動画制作は遅れがちだから、予め1か月ゆとりを見込んでおいたが、結局、あまり出来はよくなく、しかも納期に遅れたという事例もよくある。ゆとりがあると、中だるみしたり、途中で方針転換して、質が落ちることがある。
ゆとりを見込むことは大切だが、きちんとスケジュールを組んだうえで、その中でゆとりを設けることが重要だ。

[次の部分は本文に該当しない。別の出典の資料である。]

theorem execPersistPut_kept (h : Hdr) (first : Nat) (count : Nat) (host : Nat) (data : Option (List Byte)) (s : State) :
    ∃ t₁, execPersistPut h first count host data s = .next t₁ ∧ Kept [.regs, .host, .vec, .axl, .hsf, .mate] s t₁ := by
  unfold execPersistPut
  refine ⟨_, rfl, ?_⟩
  have hk := Kept.refl [.regs, .host, .vec, .axl, .hsf, .mate] s
  have hP := Sub.self [.regs, .host, .vec, .axl, .hsf, .mate]
  repeat' first
    | (with_reducible assumption)
    | (with_reducible apply State.desc_kept)
    | (with_reducible apply persistPutBody_kept)
    | (with_reducible exact Kept.refl _ _)
    | (exact Sub.of ‹_› (by rfl))
    | (intro _)
    | (with_reducible exact Adm.kept_bad ..)
    | (with_reducible exact Adm.kept_badData ..)
    | (with_reducible exact Adm.kept_short ..)
    | (with_reducible exact Adm.kept_denied ..)
    | (with_reducible exact Adm.kept_no ..)
    | (with_reducible exact Adm.kept_wait ..)
    | (with_reducible apply Adm.kept_late)
    | (with_reducible apply Adm.kept_deny)
    | (with_reducible apply Adm.kept_yes)
    | (with_reducible refine Adm.ite (fun _ => ?_) fun _ => ?_)
    | (exact Sub.of ‹_› (by rfl))
    | (dsimp only)

theorem execPersistGet_kept (h : Hdr) (first : Nat) (count : Nat) (host : Nat) (writeOk : Bool) (s : State) :
    ∃ t₁, execPersistGet h first count host writeOk s = .next t₁ ∧ Kept [.regs, .host, .vec, .hostMem, .axl, .hsf, .mate] s t₁ := by
  unfold execPersistGet
  refine ⟨_, rfl, ?_⟩
  have hk := Kept.refl [.regs, .host, .vec, .hostMem, .axl, .hsf, .mate] s
  have hP := Sub.self [.regs, .host, .vec, .hostMem, .axl, .hsf, .mate]
  repeat' first
    | (with_reducible assumption)
    | (with_reducible apply State.hostWrite_kept)
    | (with_reducible apply State.done_kept)
    | (with_reducible apply State.ok_kept)
    | (with_reducible apply State.desc_kept)
    | (with_reducible exact Kept.refl _ _)
    | (exact Sub.of ‹_› (by rfl))
    | (intro _)
    | (with_reducible exact Adm.kept_bad ..)
    | (with_reducible exact Adm.kept_badData ..)
    | (with_reducible exact Adm.kept_short ..)
    | (with_reducible exact Adm.kept_denied ..)
    | (with_reducible exact Adm.kept_no ..)
    | (with_reducible exact Adm.kept_wait ..)
    | (with_reducible apply Adm.kept_late)
    | (with_reducible apply Adm.kept_deny)
    | (with_reducible apply Adm.kept_yes)
    | (with_reducible refine Adm.ite (fun _ => ?_) fun _ => ?_)
    | (exact Sub.of ‹_› (by rfl))
    | (intro _)
    | split
    | (dsimp only)

theorem execPersistStore_kept (h : Hdr) (fail : List Nat) (s : State) :
    ∃ t₁, execPersistStore h fail s = .next t₁ ∧ Kept [.regs, .media, .xpt, .fst, .fstMem, .che, .sou, .aud, .host, .vec, .syn, .flt, .axl, .hsf, .mate] s t₁ := by
  unfold execPersistStore
  refine ⟨_, rfl, ?_⟩
  have hk := Kept.refl [.regs, .media, .xpt, .fst, .fstMem, .che, .sou, .aud, .host, .vec, .syn, .flt, .axl, .hsf, .mate] s
  have hP := Sub.self [.regs, .media, .xpt, .fst, .fstMem, .che, .sou, .aud, .host, .vec, .syn, .flt, .axl, .hsf, .mate]
  repeat' first
    | (with_reducible assumption)
    | (with_reducible apply State.desc_kept)
    | (with_reducible apply persistStoreBody_kept)
    | (with_reducible exact Kept.refl _ _)
    | (exact Sub.of ‹_› (by rfl))
    | (intro _)
    | (with_reducible exact Adm.kept_bad ..)
    | (with_reducible exact Adm.kept_badData ..)
    | (with_reducible exact Adm.kept_short ..)
    | (with_reducible exact Adm.kept_denied ..)
    | (with_reducible exact Adm.kept_no ..)
    | (with_reducible exact Adm.kept_wait ..)
    | (with_reducible apply Adm.kept_late)
    | (with_reducible apply Adm.kept_deny)
    | (with_reducible apply Adm.kept_yes)
    | (with_reducible refine Adm.ite (fun _ => ?_) fun _ => ?_)
    | (exact Sub.of ‹_› (by rfl))
    | (dsimp only)

end Sys2Proof.Machine
end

スケジュールは、動画制作に関わるすべての人の作業スケジュールがわかるようにし、それを全員で共有しよう。そのために、全体の作業を把握しているコーディネーターにスタート時期と納期を知らせ、スケジュール案を組ませよう。
コーディネーターは作業の役割 — クライアント/映像プロダクション/ナレーション/Web制作/プレス — ごとに1日単位で作業工程がわかるようにスケジュール案を組む。
そのスケジュール案で、クライアントの箇所だけチェックしよう。
「××の作業を○日までにするのは無理」という箇所があれば、「△日くらいにしてほしい」と要望を明確にして、スケジュールを組み直しさせよう。クライアント側の作業が変更になると、その他の作業も変更することになる。その調整をするのがコーディネーターの役割である。
そうやって、無理のない、納得できるスケジュールが組み上がったら、それを動画制作に関わる全員と共有しよう。

全員でスケジュールをチェックしながら、作業を進める

すべての作業者が動画制作だけ専任しているわけではないだろう。とくにクライアント側は本来の業務を抱えたまま、動画制作もこなさなければならない。
だからこそ、動画制作に関わる全作業者が、今自分がしている作業は全工程の中のどの部分に位置し、それがスケジュールどおりなのか、何日分遅れているのか、進んでいるのか、いつも把握できるようにしておくことが肝要である。
スケジュール通り作業が進むのはベストであるが、たとえそうでなくても、何日分遅れているか把握できれば、別の箇所で後れを取り戻すことができる。

スケジュールは現実に合わせて改変する

スケジュールは、物事を予定日までに完了するためのガイドである。だから、スケジュールを組んだ後で、予定外の事態が生じ、スケジュール通り作業するのが困難になったら、柔軟にスケジュールを組み直し、新しいガイドを作ろう。
組み直しもコーディネーターにさせるとよい。新しいスケジュールは遅れた分をただ後ろ倒しにするのではなく、別の作業と組み替えるとか、他の作業を少しずつ短縮するとかしてカバーしてくれるだろう。それがダメなら、納期について話し合おう。
その場合でも、大幅に納期が遅れることはないだろう。

まとめ

動画制作を納期に間に合わせるために、しっかり作業スケジュールを管理しよう。作業スケジュールは、コーディネーターに役割ごとに1日単位で作業工程がわかるように組ませるとよい。納得できるスケジュール案が組みあがったら、作業者全員と共有しよう。実際の作業中に、スケジュールに狂いが生じたら、スケジュールを現実に合わせて改変しよう。